Beautiful the mess we are
It's been a journey for me to get to a place where I can look at myself this way - a beautiful mess. It's not perfect, but I've gotten better at looking at my struggling parts and loving them. Seeing how they make sense. It's from that place of understanding that I find I'm more able to make shifts. I have to "get it" first. Allowing others to give me this gift is another story. I'm still working on allowing myself to be seen and held by others. Carrying it all myself is hard to unlearn.

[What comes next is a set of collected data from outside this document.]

-- ==== Sys2Proof/Safety.lean ====
section
/-! DEFINITION. What a good state is, and the words the statements are made of: a running state, the effect of bus writes, the end of a run. -/

namespace Sys2Proof.Machine

/-- The invariant of the machine's data: memory in its canonical form, F bits 3 to 0 zero (R24), and the
Timer's accumulators in their ranges between advances (R530). -/
def State.wf (s : State) : Bool :=
  s.mem.wf && decide (s.f = maskF s.f) && decide (s.divAcc < 256) && decide (s.timaAcc < 1024)

/-- The Engine fetches and executes (R33, R363): no fault is recorded and the run state is Running. -/
def State.Running (s : State) : Prop := s.fault = none ∧ s.stopped = false ∧ s.halted = false

/-- The Engine does not fetch (R33, R362): no fault is recorded and the run state is Halted. -/
def State.InHalt (s : State) : Prop := s.fault = none ∧ s.stopped = false ∧ s.halted = true

/-- A run that can go on (R373): it has ended neither by STOP nor by a fault. -/
def State.Live (s : State) : Prop := s.fault = none ∧ s.stopped = false

/-- `t` is the state `v`, in which the interrupt check runs, after interrupt entry for source `k` (R515 to R518):
there is a dispatcher, `ime` is set, the IE bit and the IF bit of `k` are set and no lower source has both; the
entry is done, 5 machine cycles are counted, and the Timer has advanced by 20 clocks. -/
def EntersInterrupt (v : State) (k : Nat) (t : State) : Prop :=
  v.cfg.dispatch = .standard ∧ v.Live ∧ v.ime = true ∧ k < 5 ∧
  (v.readByte 0xFFFF).getLsbD k = true ∧ (v.readByte 0xFF0F).getLsbD k = true ∧
  (∀ j < k, ¬ ((v.readByte 0xFFFF).getLsbD j = true ∧ (v.readByte 0xFF0F).getLsbD j = true)) ∧
  t = ({ ({ v with halted := false } : State).enterInterrupt k with cycles := v.cycles + 5 } : State).advanceTimer 20

/-- Memory and `div_acc` of `t` are what one `write_byte(x, v)` leaves of `s` (R68), byte by byte: below
`P_ROM_END` nothing; at DIV the byte and `div_acc` become 0; elsewhere the byte is stored; every other byte
reads as before. -/
def BusWrite (s : State) (x : Word) (v : Byte) (t : State) : Prop :=
  (∀ y : Word, t.readByte y =
    if y = x ∧ s.cfg.romEnd ≤ x.toNat then (if x = 0xFF04 then 0x00 else v) else s.readByte y) ∧
  t.divAcc = if x = 0xFF04 ∧ s.cfg.romEnd ≤ x.toNat then 0 else s.divAcc

/-- Two bus writes, one after the other. -/
def BusWrites (s : State) (x : Word) (v : Byte) (x' : Word) (v' : Byte) (t : State) : Prop :=
  ∃ u : State, u.cfg = s.cfg ∧ BusWrite s x v u ∧ BusWrite u x' v' t

/-- No bus write: every byte reads as before, and so does `div_acc`. -/
def NoWrite (s t : State) : Prop := (∀ y : Word, t.readByte y = s.readByte y) ∧ t.divAcc = s.divAcc

/-- `t` with memory and `div_acc` put back as in `s`: what is left to say about a step that writes memory. -/
def State.exceptMemory (t s : State) : State := { t with mem := s.mem, divAcc := s.divAcc }

/-- `t` is the state in which `dst8(o) <- v` has been done on `s` (R16) and then `rest`, which touches
neither memory nor `div_acc`: a register operand is set, a memory operand is one bus write at HL. -/
def WritesOperand (s : State) (o : Operand8) (v : Byte) (rest : State → State) (t : State) : Prop :=
  match o with
  | .reg r => t = rest (s.setReg8 r v)
  | .atHL => BusWrite s (s.h ++ s.l) v t ∧ t.exceptMemory s = rest s

/-- The result of a rotate or shift of the number `v` with the old carry `c` (0 or 1), in arithmetic
(R280 to R283, R291 to R298). -/
def rotateValue (op : RotOp) (v c : Nat) : Nat :=
  match op with
  | .rlc => (2 * v + v / 128) % 256
  | .rrc => v / 2 + 128 * (v % 2)
  | .rl => (2 * v + c) % 256
  | .rr => v / 2 + 128 * c
  | .sla => 2 * v % 256
  | .sra => v / 2 + 128 * (v / 128)
  | .swap => 16 * (v % 16) + v / 16
  | .srl => v / 2

/-- The bit that leaves the number `v` (R280 to R283, R291 to R298): bit 7 to the left, bit 0 to the
right, none for SWAP. -/
def rotateOut (op : RotOp) (v : Nat) : Bool :=
  match op with
  | .rlc | .rl | .sla => decide (v / 128 = 1)
  | .rrc | .rr | .sra | .srl => decide (v % 2 = 1)
  | .swap => false

/-- One of two figures, by whether the operand is in memory. -/
def Operand8.cost (o : Operand8) (onReg onHL : Nat) : Nat :=
  match o with
  | .reg _ => onReg
  | .atHL => onHL

/-- What the unconditional base opcode `op` costs, where `n` is the figure that its rule and R615 print: `n` under
the default `P_CYCLES`, else the figure of the table the machine has. -/
def State.ruleCost (s : State) (op : Byte) (n : Nat) : Nat :=
  if s.cfg.cycles = CycleTable.standard then n else s.cfg.cycles.cost op true

/-- What the conditional transfer `op` costs on one of its paths, where `n` is the figure of R616 for that path. -/
def State.ruleCostIf (s : State) (op : Byte) (taken : Bool) (n : Nat) : Nat :=
  if s.cfg.cycles = CycleTable.standard then n else s.cfg.cycles.cost op taken

/-- What the extended opcode `op2` costs, where `n` is the figure that its rule and R615 print. -/
def State.ruleCostCB (s : State) (op2 : Byte) (n : Nat) : Nat :=
  if s.cfg.cycles = CycleTable.standard then n else s.cfg.cycles.cbCost op2

/-- Two decimal digits as packed BCD. -/
def bcd (x : Nat) : Byte := BitVec.ofNat 8 (16 * (x / 10) + x % 10)

/-- Whether the condition field op[4:3] of an opcode byte holds (R108, R320). -/
def conditionField (op : Byte) (s : State) : Bool :=
  match op.toNat / 8 % 4 with
  | 0 => !s.fz
  | 1 => s.fz
  | 2 => !s.fc
  | _ => s.fc

end Sys2Proof.Machine
end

The honest cries of breaking hearts
In the book Cassandra Speaks by Elizabeth Lesser (which, btw
is exploring with her community right now) is the story of Hagar from the Hebrew Bible. Hagar is the first to name God El-Roi - the God who sees me. I love this title and the affirmation that comes with it. The affirmation that there is someone out there who sees us. Really sees us. Then, as if we refuse to believe that we are seen and that someone gets it, the Christian Bible tell us that God incarnates in Jesus and gets first-hand experience. From the vulnerability of a tiny baby, to a horrible death on a cross. The pain, the suffering, the joy, the oppression, the anger - all of it. And all while walking alongside people from the margins. That's a God who sees me.Better than a Hallelujah
I don't write much about faith in this newsletter. Like many parts of my human life, mine is messy, and it's deeply vulnerable. But these stories help me feel closer to believing that I am seen. Beautiful the mess I am. That there's always someone that gets it. Everything is easier to carry when you aren't carrying it alone. Feeling loved in my mess helps me hold that love for myself as well as for others.
God just hears a melody
May light find you in the darkness this winter season. May you feel fully seen and loved still.
Merry Christmas if you celebrate and Happy New Year to all.